The cloud was discovered using data from Nasa's Lunar Atmosphere and Dust Environment Explorer, or LADEE, which launched in September 2013 and orbited the Moon for about six months.

A detector on board called the Lunar Dust Experiment (LDEX) designed and built by CU-Boulder charted more than 140,000 impacts during the six-month mission.

Horanyi said the first hints of a cloud of dust around the Moon came in the late 1960s when Nasa cameras aboard unmanned Moon landers captured a bright glow during lunar sunsets.

Several years later, Apollo astronauts orbiting the Moon reported a significant glow above the lunar surface when approaching sunrise, a phenomenon which was brighter than what the Sun alone should have been able to generate at that location.

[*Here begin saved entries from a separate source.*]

-- ==== Sys2Proof/Safety.lean ====
section
/-!
DEFINITION. The terms claims are stated in: the parts of the frame's state and what it means that a
command leaves a part alone, the invariants every step keeps, and how a completion and an event show.
-/

namespace Sys2Proof.Machine

/-- The parts of the state, as frames name them. Outputs of the frame are the parts `ports` (rings,
lay-bys, event and completion numbering), `held` (outputs held for the standby's acknowledgement),
`canOut`, `panel` and `staging`. -/
inductive Part where
  | now | tick | free | params | paramsValid
  | slots | lamps | tiers
  | door | claims | requests | safePairs | relays | trainlines
  | obst | axes | axMods | field | load | supply | energy | power
  | cores | mirror | held | ports
  | canCtl | canRx | canOut
  | panel | time
  | staging | nand | journalLog
  | firmware | counters | key | sessions | restart | pending
  deriving DecidableEq, Repr

/-- Two states agree on a part. -/
def Same : Part → State → State → Prop
  | .now, s, t => t.now = s.now
  | .tick, s, t => t.tick = s.tick
  | .free, s, t => t.free = s.free
  | .params, s, t => t.params = s.params
  | .paramsValid, s, t => t.paramsValid = s.paramsValid
  | .slots, s, t => (t.frame.slots, t.frame.secondFrom) = (s.frame.slots, s.frame.secondFrom)
  | .lamps, s, t => (t.frame.statusLamps, t.frame.blueLamps, t.frame.lampTestFrom)
      = (s.frame.statusLamps, s.frame.blueLamps, s.frame.lampTestFrom)
  | .tiers, s, t => (t.frame.doorTier, t.frame.frameTier) = (s.frame.doorTier, s.frame.frameTier)
  | .door, s, t => t.doors.door = s.doors.door
  | .claims, s, t => t.doors.claims = s.doors.claims
  | .requests, s, t => (t.doors.requests, t.doors.fetched) = (s.doors.requests, s.doors.fetched)
  | .safePairs, s, t => t.doors.pairs = s.doors.pairs
  | .relays, s, t => (t.doors.relays, t.doors.relaysOffAt, t.doors.weld, t.doors.condFrom,
        t.doors.disagreeFrom, t.doors.disagreed)
      = (s.doors.relays, s.doors.relaysOffAt, s.doors.weld, s.doors.condFrom, s.doors.disagreeFrom, s.doors.disagreed)
  | .trainlines, s, t => (t.doors.closeTlWas, t.doors.evacWas, t.doors.svDrop)
      = (s.doors.closeTlWas, s.doors.evacWas, s.doors.svDrop)
  | .obst, s, t => t.obst = s.obst
  | .axes, s, t => t.axes = s.axes
  | .axMods, s, t => t.axMods = s.axMods
  | .field, s, t => t.field = s.field
  | .load, s, t => t.load = s.load
  | .supply, s, t => t.supply = s.supply
  | .energy, s, t => t.energy = s.energy
  | .power, s, t => t.power = s.power
  | .cores, s, t => t.pair.core = s.pair.core
  | .mirror, s, t => ({ t.pair with core := .replicate 2 {}, heldCompletions := [], heldEvents := [] } : PairSt)
      = { s.pair with core := .replicate 2 {}, heldCompletions := [], heldEvents := [] }
  | .held, s, t => (t.pair.heldCompletions, t.pair.heldEvents) = (s.pair.heldCompletions, s.pair.heldEvents)
  | .ports, s, t => t.ports = s.ports
  | .canCtl, s, t => t.can.ctl = s.can.ctl
  | .canRx, s, t => t.can.rx = s.can.rx
  | .canOut, s, t => ({ t.can with ctl := .replicate 2 (.replicate 2 {}), rx := .replicate 3 {} } : CanSt)
      = { s.can with ctl := .replicate 2 (.replicate 2 {}), rx := .replicate 3 {} }
  | .panel, s, t => t.panel = s.panel
  | .time, s, t => t.time = s.time
  | .staging, s, t => (t.journal.stagedPrio, t.journal.stagedOrd, t.journal.unstaged, t.journal.unstagedFirst,
        t.journal.unstagedLast, t.journal.highRaised)
      = (s.journal.stagedPrio, s.journal.stagedOrd, s.journal.unstaged, s.journal.unstagedFirst,
        s.journal.unstagedLast, s.journal.highRaised)
  | .nand, s, t => t.journal.nand = s.journal.nand
  | .journalLog, s, t => (t.journal.nextNumber, t.journal.startCount, t.journal.cycleNo, t.journal.cycleFrom,
        t.journal.cycle, t.journal.cursors, t.journal.waiting, t.journal.retain, t.journal.notes,
        t.journal.notesDropped, t.journal.notesFrom, t.journal.mirrored, t.journal.missingRaised)
      = (s.journal.nextNumber, s.journal.startCount, s.journal.cycleNo, s.journal.cycleFrom, s.journal.cycle,
        s.journal.cursors, s.journal.waiting, s.journal.retain, s.journal.notes, s.journal.notesDropped,
        s.journal.notesFrom, s.journal.mirrored, s.journal.missingRaised)
  | .firmware, s, t => ({ t.update with
        session := .replicate 2 {}, counter := .replicate 7 0, baseline := .replicate 7 none, key := none } : UpdateSt)
      = { s.update with
        session := .replicate 2 {}, counter := .replicate 7 0, baseline := .replicate 7 none, key := none }
  | .counters, s, t => (t.update.counter, t.update.baseline) = (s.update.counter, s.update.baseline)
  | .key, s, t => t.update.key = s.update.key
  | .sessions, s, t => t.update.session = s.update.session
  | .restart, s, t => t.restart = s.restart
  | .pending, s, t => t.pending = s.pending

/-- Every part of the state outside `ps` is left alone. -/
def Keeps (ps : List Part) (s t : State) : Prop := ∀ p, p ∉ ps → Same p s t

/-- The frame's outputs: events and completions on their way to a port, the fallback messages, the panel's
fault summary and journal staging. -/
def Part.outputs : List Part := [.ports, .held, .canOut, .panel, .staging]

/-- The parts a command that reports the end of a time moves. -/
def Part.clock : List Part := [.now, .tick, .time]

Since the new findings don't square with the Apollo reports of a thicker, higher dust cloud, conditions back then may have been somewhat different, said Horanyi.

The dust on the Moon - which is dark and sticky and regularly dirtied the suits of moonwalking astronauts - was created over several billion years as interplanetary dust particles incessantly pounded the rocky lunar surface.

Knowledge of the dusty environments in space has practical applications, said Horanyi.

Knowing where the dust is and where it is headed in the solar system, for example, could help mitigate hazards for future human exploration, including dust particles damaging spacecraft or harming astronauts.

The Geminid meteor showers occur each December when Earth plows through a cloud of debris from an oddball object called Phaethon, which some astronomers describe as a cross between an asteroid and a comet.

"When these 'beams' we see from meteors at night hit the moon at the right time and place, we see the cloud density above the Moon skyrocket for a few days," said Horanyi.

The study was published in the journal Nature.